/ 2 October 2005

Google’s grand plan for San Francisco

Google wants to connect all of San Francisco to the internet with a free wireless service, creating a springboard for the online search-engine leader to leap into the telecommunications industry.

The Mountain View, California-based company filed an application late on Friday to provide a wireless, or Wi-Fi, service that would enable anyone in San Francisco to connect to the internet.

Google submitted its 100-page bid in response to a call for proposals from San Francisco mayor Gavin Newsom, who is looking for a company to finance a free wireless network to lower the financial barriers to internet access in his city.

More than a dozen other bidders are competing with Google for the San Francisco project.

If Google is selected, it would provide a testing ground for a national Wi-Fi service — something that many industry observers believe the company is pondering as a way to ensure people can connect to its search engine at any time, from just about anywhere.

”It makes sense for Google,” said Chris Winfield, who runs a search-engine marketing firm, 10e20. ”They say their mission is to organise the world’s information, so the logical next step is to provide the access to it.”

Google spokesperson Nate Tyler said on Saturday that the company does not currently have plans to offer a Wi-Fi service outside the San Francisco Bay area.

”Unwiring San Francisco is a way for Google to support our local Bay area community,” Tyler said. ”It is also an opportunity to make San Francisco a test ground for new location-based applications and services that enable people to find relevant information exactly when and where they need it.”

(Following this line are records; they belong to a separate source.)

-- ==== Sys2Proof/Certificates/Slice0/Obligations.lean ====
section
/-! DEFINITION. The statements about the model, for the provers. -/

open Sys2Proof Sys2Proof.Machine

/-! ## Words used by the statements -/

/-- The frame store has room for one more live frame (60_exceptions.md R188). -/
def Sys2Proof.Machine.State.roomForFrame (s : State) : Prop :=
  ∀ cap, s.cfg.frameCap = some cap → s.liveFrames < cap

/-- The activation stack has room for one more activation (42_call.md R114). -/
def Sys2Proof.Machine.State.roomForActivation (s : State) : Prop :=
  ∀ cap, s.cfg.maxDepth = some cap → s.depth + 1 < cap

/-- Register writes made one after the other. -/
def Sys2Proof.Machine.regWrites : List (Byte × Word) → State → Except Stop State
  | [], s => .ok s
  | (id, v) :: rest, s =>
    match regWrite id v s with
    | .ok t => regWrites rest t
    | .error e => .error e

/-- The value of `Copy`'s source operand: a literal, zero-extended, or a register's value (44_copy.md R145). -/
def Sys2Proof.Machine.SourceValue (imm : Bool) (src : Byte) (s : State) (v : Word) : Prop :=
  (imm = true ∧ v.toNat = src.toNat) ∨ (imm = false ∧ regRead src s = .ok v)

/-- The fault with its stopped state, if it carries one, changed by a function. -/
def Sys2Proof.Machine.Fault.mapState (φ : State → State) : Fault → Fault
  | .mcTruncated u => .mcTruncated (φ u)
  | .mcCallState u => .mcCallState (φ u)
  | .mcDepth u => .mcDepth (φ u)
  | .notRunning status => .notRunning status
  | .danglingFrame ref => .danglingFrame ref
  | .callerPastEnd pc => .callerPastEnd pc
  | .memAbsent addr => .memAbsent addr
  | .memUnwritten addr => .memUnwritten addr

/-! ## Encoding -/

/-- Decoding an encoded instruction gives it back, with the bytes after it, for every instruction and every operand value
(30_encoding.md; the tag numbers are the list order of decision D31). -/
def Obligations.DecodeOfEncodeGivesInstrBack : Prop :=
  ∀ (i : Instr) (rest : List Byte), decode (encode i ++ rest) = .ok i rest

/-- Every sequence of bytes that decodes is the encoding of what it decodes to: no two byte sequences are one instruction, so
the ignored immediate flag is kept (30_encoding.md R62, R69). -/
def Obligations.DecodedBytesAreTheEncoding : Prop :=
  ∀ (bs : List Byte) (i : Instr) (rest : List Byte), decode bs = .ok i rest → bs = encode i ++ rest

/-- The tag alone decides whether a byte is an opcode and how many operand bytes follow it, whatever those bytes are
(30_encoding.md sections 1, 4 and 5). That the decoder itself, and not the handler, finds missing operand bytes is the model's
arrangement of the operand-extent check (40_decode_dispatch.md section 3, decision D11, log 23). -/
def Obligations.TagAloneDecidesDecoding : Prop :=
  ∀ (b : Byte) (rest : List Byte),
    (14 ≤ tagOf b → decode (b :: rest) = .invalidOpcode b)
      ∧ (tagOf b < 14 → rest.length < operandBytes (tagOf b) → decode (b :: rest) = .truncated)
      ∧ (tagOf b < 14 → operandBytes (tagOf b) ≤ rest.length →
          ∃ i, decode (b :: rest) = .ok i (rest.drop (operandBytes (tagOf b)))
            ∧ i.tag = tagOf b ∧ i.imm = immOf b ∧ i.operands = rest.take (operandBytes (tagOf b)))

/-- A few words written from the tables of 30_encoding.md decode to the instructions they stand for (sanity). -/
def Obligations.WordsOfTheEncodingTablesDecode : Prop :=
  decode [0x00, 0x01, 0x34, 0x12, 0x07] = .ok (.call false 0x01 0x34 0x12 0x07) []
    ∧ decode [0x03] = .ok (.scope true) []
    ∧ decode [0x04, 0xFF] = .ok (.abort false) [0xFF]
    ∧ decode [0x13, 0x14, 0x00] = .ok (.copy true 0x14 0x00) []
    ∧ decode [0x12, 0x20, 0x28] = .ok (.copy false 0x20 0x28) []
    ∧ decode [0x1B] = .ok (.div true) []
    ∧ decode [0x1C] = .invalidOpcode 0x1C

/-! ## The step -/

/-- A step of a running core whose `PC` is inside the stream executes the instruction decoded at `PC`, and adds nothing to
it (40_decode_dispatch.md R82, R83, R85). -/
def Obligations.StepRunsDecodedInstruction : Prop :=
  ∀ (s : State) (i : Instr) (rest : List Byte),
    s.status = .running → s.act.pc < s.len → decode (s.im.drop s.act.pc) = .ok i rest → step s = exec i s

/-- An instruction placed at `PC` is what the next step runs, and nothing but the stream and `STATUS` is touched to place it
(the model's load of a program, log 3 and log 38). -/
def Obligations.PlacedInstructionRunsNext : Prop :=
  ∀ (s : State) (n w : Nat) (i : Instr), decodeTableWord n w = some i →
    step (s.withFetchWord n w) = exec i (s.withFetchWord n w)
      ∧ s.withFetchWord n w = { s with im := (s.withFetchWord n w).im, status := .running }
      ∧ (s.withFetchWord n w).im.take s.act.pc = s.im.take s.act.pc ++ List.replicate (s.act.pc - s.im.length) 0

/-- Fetching a byte from `0x1C` to `0xFF` as an opcode byte raises `InvalidOpcode` with the whole byte, and does nothing else
(30_encoding.md section 5, 40_decode_dispatch.md section 2, 60_exceptions.md sections 1 and 3). The code is decision D21 (log 32), the
record and its latch in `OUT` decisions D22 and D23 (log 33), what stays as it was decision D33 (log 34). -/
def Obligations.InvalidOpcodeByteRaises : Prop :=
  ∀ (s : State) (b : Byte), s.status = .running → s.im[s.act.pc]? = some b → 0x1C ≤ b.toNat →
    step s = .next
      { s with
        act := { s.act with diag := some ⟨.invalidOpcode, b.setWidth 16, .none⟩ }
        out := { s.out with
          errKind := s.cfg.errInvalidOpcode
          errDiag := some ⟨.invalidOpcode, b.setWidth 16, .none⟩
          errDepth := s.depth }
        status := .error }

/-- A `Copy` or a `Call` whose operand bytes would lie at or beyond `LEN` is the machine check `MC_TRUNCATED` (decision D11, log 23). -/
def Obligations.CutOffInstructionIsMachineCheck : Prop :=
  ∀ (s : State) (b : Byte), s.status = .running → s.im[s.act.pc]? = some b →
    (tagOf b = 0 ∧ s.len ≤ s.act.pc + 4) ∨ (tagOf b = 9 ∧ s.len ≤ s.act.pc + 2) →
    step s = .fault (.mcTruncated { s with out := { s.out with mcReason := .truncated }, status := .undefined })

/-- There is no step while `STATUS` is not RUNNING; the model answers the fault `notRunning` (log 10). -/
def Obligations.NoStepOutsideRunning : Prop :=
  ∀ s : State, s.status ≠ .running → step s = .fault (.notRunning s.status)

/-- Raising an error writes the diagnostic, the code, the depth and `STATUS`, leaves everything else, `PC` among it, and no
step follows; and a step that ends the run with an error does nothing but that raise, in the state before it, or, where the return-value
write of a `Call` raises, in the state that popping the callee leaves (60_exceptions.md section 3). The code is decision D21 (log 32),
the record and its latch decisions D22 and D23 (log 33). What is left beside `STATUS` and the valid fields of `OUT` is for comparing
traces of the step function and not for the host (decision D33, log 34). -/
def Obligations.RaisedErrorIsRecordedAndEndsTheRun : Prop :=
  (∀ (d : Diag) (s : State),
    raise d s =
        { s with
          act := { s.act with diag := some d }
          out := { s.out with
            errKind := (match d.kind with
              | .general => s.cfg.errGeneral
              | .invalidOpcode => s.cfg.errInvalidOpcode
              | .invalidCallAddress => s.cfg.errInvalidCallAddress)
            errDiag := some d
            errDepth := s.depth }
          status := .error }
      ∧ ∀ t, step (raise d s) ≠ .next t)
    ∧ ∀ s t : State, step s = .next t → t.status = .error →
      ∃ d, t = raise d s ∨ ∃ c cs, s.callers = c :: cs ∧ s.len ≤ s.act.pc ∧ t = raise d { s with act := c, callers := cs }

/-! ## Register paths -/

/-- `RegRead` by id (41_register_access.md R100). -/
def Obligations.RegReadFollowsIdMap : Prop :=
  ∀ (s : State) (id : Byte),
    (∀ h : id.toNat < 32, regRead id s = .ok s.act.g[id.toNat])
      ∧ (∀ (f : Frame) (h : id.toNat < 40), 32 ≤ id.toNat → s.frame? s.act.cur = some f →
          regRead id s = .ok f.args[id.toNat - 32])
      ∧ (40 ≤ id.toNat → regRead id s = .error (.error ⟨.general, id.setWidth 16, .read⟩))

/-- `RegWrite` by id (41_register_access.md R101). -/
def Obligations.RegWriteFollowsIdMap : Prop :=
  ∀ (s : State) (id : Byte) (v : Word),
    (∀ h : id.toNat < 32, regWrite id v s = .ok { s with act := { s.act with g := s.act.g.set id.toNat v } })
      ∧ (∀ h : id.toNat < 40, 32 ≤ id.toNat →
          regWrite id v s = .ok { s with act := { s.act with staging := s.act.staging.set (id.toNat - 32) v } })
      ∧ (id.toNat = 40 → regWrite id v s = .ok { s with act := { s.act with ret := v } })
      ∧ (41 ≤ id.toNat → regWrite id v s = .error (.error ⟨.general, id.setWidth 16, .write⟩))

/-- A general register reads back exactly what was written, after any number of later writes to other ids; and writing it
changes no other register, no staging slot and not the return slot (41_register_access.md R103). -/
def Obligations.GeneralRegisterRoundTrip : Prop :=
  ∀ (s : State) (id : Byte) (v : Word), id.toNat < 32 →
    ∃ t, regWrite id v s = .ok t
      ∧ (∀ (ws : List (Byte × Word)) (u : State), (∀ w ∈ ws, w.1 ≠ id) → regWrites ws t = .ok u → regRead id u = .ok v)
      ∧ (∀ j : Fin 32, j.val ≠ id.toNat → t.act.g[j] = s.act.g[j])
      ∧ t.act.staging = s.act.staging ∧ t.act.ret = s.act.ret

/-- A write to an id from 32 to 39 is seen by no read of that id in the same frame, whatever is written in between; it is seen
after a `Scope` of the same activation and in the callee of a `Call` (41_register_access.md section 2; that a `Scope` captures
the activation's own staging area is decision D14, log 21). -/
def Obligations.ArgumentIdsSeparateReadAndWrite : Prop :=
  ∀ (s : State) (id : Byte) (v : Word), 32 ≤ id.toNat → id.toNat < 40 →
    ∃ t, regWrite id v s = .ok t
      ∧ (∀ (ws : List (Byte × Word)) (u : State), regWrites ws t = .ok u → regRead id u = regRead id s)
      ∧ (∀ (imm : Bool) (u : State), exec (.scope imm) t = .next u → regRead id u = .ok v)
      ∧ (∀ (imm : Bool) (cs t0 t1 dst : Byte) (u : State), exec (.call imm cs t0 t1 dst) t = .next u →
          u.depth = t.depth + 1 → regRead id u = .ok v)

/-! ## Instructions: what each does, and where it completes -/

/-- `Copy`, whole (44_copy.md section 1): its two encodings, the cut-off instruction (decision D11, log 23), the read's error, the
write's error, and the three kinds of destination, with the literal zero-extended (decision D13, log 37). A register source from 32 to
39 where `CUR` names no frame is left to `DanglingCurrentFrameStops`. -/
def Obligations.CopyMovesSourceToDestination : Prop :=
  ∀ (s : State) (imm : Bool) (src dst : Byte),
    (s.status = .running → s.im[s.act.pc]? = some (if imm then 0x13 else 0x12) → s.im[s.act.pc + 1]? = some src →
        s.im[s.act.pc + 2]? = some dst → step s = exec (.copy imm src dst) s)
      ∧ (s.len ≤ s.act.pc + 2 →
        exec (.copy imm src dst) s =
          .fault (.mcTruncated { s with out := { s.out with mcReason := .truncated }, status := .undefined }))
      ∧ (s.act.pc + 2 < s.len → imm = false → 40 ≤ src.toNat →
          exec (.copy imm src dst) s = .next (raise ⟨.general, src.setWidth 16, .read⟩ s))
      ∧ (s.act.pc + 2 < s.len → ∀ v, SourceValue imm src s v → 41 ≤ dst.toNat →
          exec (.copy imm src dst) s = .next (raise ⟨.general, dst.setWidth 16, .write⟩ s))
      ∧ (s.act.pc + 2 < s.len → ∀ v, SourceValue imm src s v → ∀ h : dst.toNat < 32,
          exec (.copy imm src dst) s =
            .next { s with act := { s.act with g := s.act.g.set dst.toNat v, pc := s.act.pc + 3 } })
      ∧ (s.act.pc + 2 < s.len → ∀ v, SourceValue imm src s v → ∀ h : dst.toNat < 40, 32 ≤ dst.toNat →
          exec (.copy imm src dst) s =
            .next { s with act := { s.act with staging := s.act.staging.set (dst.toNat - 32) v, pc := s.act.pc + 3 } })
      ∧ (s.act.pc + 2 < s.len → ∀ v, SourceValue imm src s v → dst.toNat = 40 →
          exec (.copy imm src dst) s = .next { s with act := { s.act with ret := v, pc := s.act.pc + 3 } })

During the past few months, Google has been quietly experimenting with Wi-Fi service in a few connection spots around the San Francisco Bay area and New York.

In another sign of its interest in internet access, Google recently bought an undisclosed stake in a Maryland start-up, the Current Communications Group, which is trying to provide high-speed connections through power lines.

While it remains unclear whether the company has the telecommunications expertise to build and maintain a Wi-Fi service, Google has both the financial clout and the incentive to get into the Wi-Fi business.

The company has nearly $7,1-billion in cash, having just raised $4,17-billion in stock offerings completed last month. That stock sale prompted several industry analysts to conclude Google might be preparing to build its own high-speed internet network.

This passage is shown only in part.